Media Center

Promote the use of iodized salt in Tibetan villages

16/01/2007

Iodized salt consumption in Tibet is a low as 34% percent compared with a national average of 95% for the whole of China according to 2002 national survey. UNICEF Consultant Wang Jing's assignment was to learn from the women about why the villagers used rock salt. After first explaining to them the benefits of iodized salt, the aim was then to work with the rural women on developing picture stories. These stories would communicate the benefits of iodized salt in their own language and using photographs taken by the women themselves. In this way,the women could develop messages reflecting local perceptions and culture, thereby overcoming the constraints on iodized salt use. It was a process which took five days but the picture stories can now be used to bring the message of iodized salt to other villages in Tibet.
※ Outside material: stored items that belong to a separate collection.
-- ==== Sys2Proof/Machine/ExecGalley.lean ====
section
/-! DEFINITION. The meanings of the commands of the galley chain. -/

namespace Sys2Proof.Machine

/-- GALLEY_FRAME_FORWARD, R640: A galley frame arriving on one port is forwarded out of the other with TTL decremented, or consumed when addressed to
the part. -/
def execGalleyFrameForward (down : Bool) (frame : List Byte) (st : State) : Host.Outcome State Fault Refusal :=
  within true st (fun d => d.galFrame down frame)

/-- ENUM, R643: Galley ENUM assigns or keeps the part's address and forwards NEXT. -/
def execGalleyEnum (down : Bool) (frame : List Byte) (st : State) : Host.Outcome State Fault Refusal :=
  within (galCmd frame == 1) st (fun d => d.galFrame down frame)

/-- IDENT, R642: Galley IDENT returns the part identity and imprint check. -/
def execGalleyIdent (down : Bool) (frame : List Byte) (st : State) : Host.Outcome State Fault Refusal :=
  within (galCmd frame == 2) st (fun d => d.galFrame down frame)

/-- GALLEY_STATUS, R642: Galley STATUS returns the mode, boot status, class U count and GAL_STAT. -/
def execGalleyStatus (down : Bool) (frame : List Byte) (st : State) : Host.Outcome State Fault Refusal :=
  within (galCmd frame == 3) st (fun d => d.galFrame down frame)

/-- GALLEY_RD, R642: Galley RD performs a credentialed BAR0 read. -/
def execGalleyRd (down : Bool) (frame : List Byte) (st : State) : Host.Outcome State Fault Refusal :=
  within (galCmd frame == 4) st (fun d => d.galFrame down frame)

/-- GALLEY_WR, R642: Galley WR performs a credentialed BAR0 write, refused for SEC and the galley credential registers. -/
def execGalleyWr (down : Bool) (frame : List Byte) (st : State) : Host.Outcome State Fault Refusal :=
  within (galCmd frame == 5) st (fun d => d.galFrame down frame)

/-- GALLEY_RESET, R642: Galley RESET performs a galley reset once the response or forwarded copy has been sent. -/
def execGalleyReset (down : Bool) (frame : List Byte) (st : State) : Host.Outcome State Fault Refusal :=
  within (galCmd frame == 6) st (fun d => d.galFrame down frame)

/-- GALLEY_TIME, R646: Galley TIME issues a SET corrected for the number of hops. -/
def execGalleyTime (down : Bool) (frame : List Byte) (st : State) : Host.Outcome State Fault Refusal :=
  within (galCmd frame == 7) st (fun d => d.galFrame down frame)

/-- ERRLOG, R642: Galley ERRLOG returns one ERR_LOG record. -/
def execGalleyErrlog (down : Bool) (frame : List Byte) (st : State) : Host.Outcome State Fault Refusal :=
  within (galCmd frame == 8) st (fun d => d.galFrame down frame)

/-- GALLEY_LOSS_OF_SIGNAL, R645: A galley port with no valid character for 10 us sets UP_LOS or DN_LOS, signals vector 56 and sends BREAK. -/
def execGalleyLossOfSignal (down : Bool) (st : State) : Host.Outcome State Fault Refusal :=
  within true st (fun d => d.galLoss down)

/-- GALLEY_ATTACH, R645: Valid characters for 10 us on a lost galley port set ATTACH, signal vector 56 and send ATTACH. -/
def execGalleyAttach (down : Bool) (st : State) : Host.Outcome State Fault Refusal :=
  within true st (fun d => d.galAttach down)

/-- GALLEY_ALERT_SEND, R647: A waiting alert is sent out of the upstream port once that port is free. -/
def execGalleyAlertSend (st : State) : Host.Outcome State Fault Refusal :=
  within true st (fun d => d.galAlert)

/-- GALLEY_CRED_LOCK, R649: A W1S write of GAL_CRED_CTL.LOCK locks GAL_KEY and EN until COLD. -/
def execGalleyCredLock (p : Path) (st : State) : Host.Outcome State Fault Refusal :=
  within true st (fun d => d.credLock p)

end Sys2Proof.Machine
end

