-- ==== Sys2Proof/Machine/Core.lean ====
section
/-! DEFINITION. The machine behind the host's interface. -/

/-- The part as the host's machine. -/
def Sys2Proof.core : Host.Core := { State := Sys2Proof.Machine.State, Fault := Sys2Proof.Machine.Fault, Refusal := Sys2Proof.Machine.Refusal, step := Sys2Proof.Machine.step, reset := Sys2Proof.Machine.State.reset }
end

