-- ==== Sys2Proof/Certificates/Slice0/Obligations.lean ====
section
/-! DEFINITION. The statements for the provers. `takes` and `shows` (Safety.lean) say that a host access is not refused; where a statement names the
next state by an operation of the model, that operation's docstring names the rules it follows. -/

open Sys2Proof Sys2Proof.Machine

/-! ## The queue, the step, the reset -/

/-- Model's own interface (row's form of a block): a step is the meaning of the command at the front, on the state with the queue's rest. -/
def Obligations.StepRunsTheFrontCommand : Prop :=
  ∀ (c : Instr) (cs : List Instr) (s : State), s.pending = c :: cs → step s = exec c { s with pending := cs }

/-- R571, R390, R579; that an empty queue idles for one TCLK cycle is the model's choice (log entry 1), as is that a verified TCAM write ends there (log entry
124). While the time base runs both raw counters advance by 1, and with no such write in progress, and no time command whose E has come, nothing but them and
the cycle counters of the clusters changes; a time command whose E has come acts. -/
def Obligations.EmptyQueueTicksTheRawCounters : Prop :=
  ∀ s : State, s.pending = [] →
    let raw : Two Nat := ⟨(s.dev.tim.raw.d0 + 1) % 2 ^ 64, (s.dev.tim.raw.d1 + 1) % 2 ^ 64⟩
    let due := s.dev.tim.cmd.any (fun c => c.arrived && !c.acted && decide (c.e ≤ raw.d0))
    ∃ t, step s = .next t ∧ t.pending = [] ∧
      (s.dev.tim.running = true → due = false → t.dev.tim = { s.dev.tim with raw := raw }) ∧
      (s.dev.tim.running = false → t.dev.tim = s.dev.tim) ∧
      (s.dev.tim.running = false ∨ due = false →
        { t.dev with tim := s.dev.tim, regs := s.dev.regs, mat := s.dev.mat, err := s.dev.err } = s.dev ∧
          (s.dev.mat.twr = [] → t.dev.mat = s.dev.mat ∧ t.dev.err = s.dev.err)) ∧
      (∀ c, s.dev.tim.running = true → due = true → s.dev.tim.cmd = some c → s.dev.mat.twr = [] →
        let d := { s.dev with tim := { s.dev.tim with raw := raw } }.timAct c
        { t.dev with regs := d.regs } = d)

/-- R17, R61, R571, R71, R650: what reset leaves: every register reads its reset value, the part is in ROOT, both raw counters are 0, no flow record, cell,
VOQ or thread exists, and no command waits. That this is the reset after power-on, and that a store of which the rules say nothing starts empty, are the model's
choices (log entries 7 and 9). -/
def Obligations.ResetLeavesEveryRegisterAtItsResetValue : Prop :=
  (∀ (r : RegSpec) (ix : List Nat), r ∈ R.all → State.reset.dev.getW r ix = r.reset) ∧
    State.reset.dev.glb.mode = .root ∧ State.reset.dev.tim.raw = ⟨0, 0⟩ ∧ State.reset.dev.flw.slots = [] ∧ State.reset.dev.buf.cells = []
    ∧ State.reset.dev.buf.voq = [] ∧ State.reset.dev.tsk.slots = [] ∧ State.reset.dev.sec.oroot = [] ∧ State.reset.pending = []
WHY USING IODIZED SALT IS BETTER THAN USING ROCK SALT

 
Sangje was on her way home after bartering a bucket of wheat for a bag of rock salt.
  
 
…when she ran into two staff from the IDD project who asked her where she had been. Sangje told them she had been to the market to barter a bag of salt for her family.
 
 
The IDD staff explained to Sangje why it was better to use iodized salt. Adding iodine to salt was good for the brain development and will make children healthier, stronger and cleverer. Rock salt has none of these benefits.

 
Sangje liked the idea and went back home with a bag of iodized salt they gave her.

 
Sangje went home to find her husband  using rock salt to make  Suyou Tea. She told her husband that using iodized salt was good for the family's health. Her husband Gesang, told her that rock salt was cheaper and could be bartered for buck wheat .

Sangje insisted that health was more important than price and that we could save cash by selling the buck wheat to buy iodized salt.

 
Gesang thought it over and that night he used iodized salt for the cooking, adding the salt at the very last minute so that the heat would not destroy the iodine in the salt.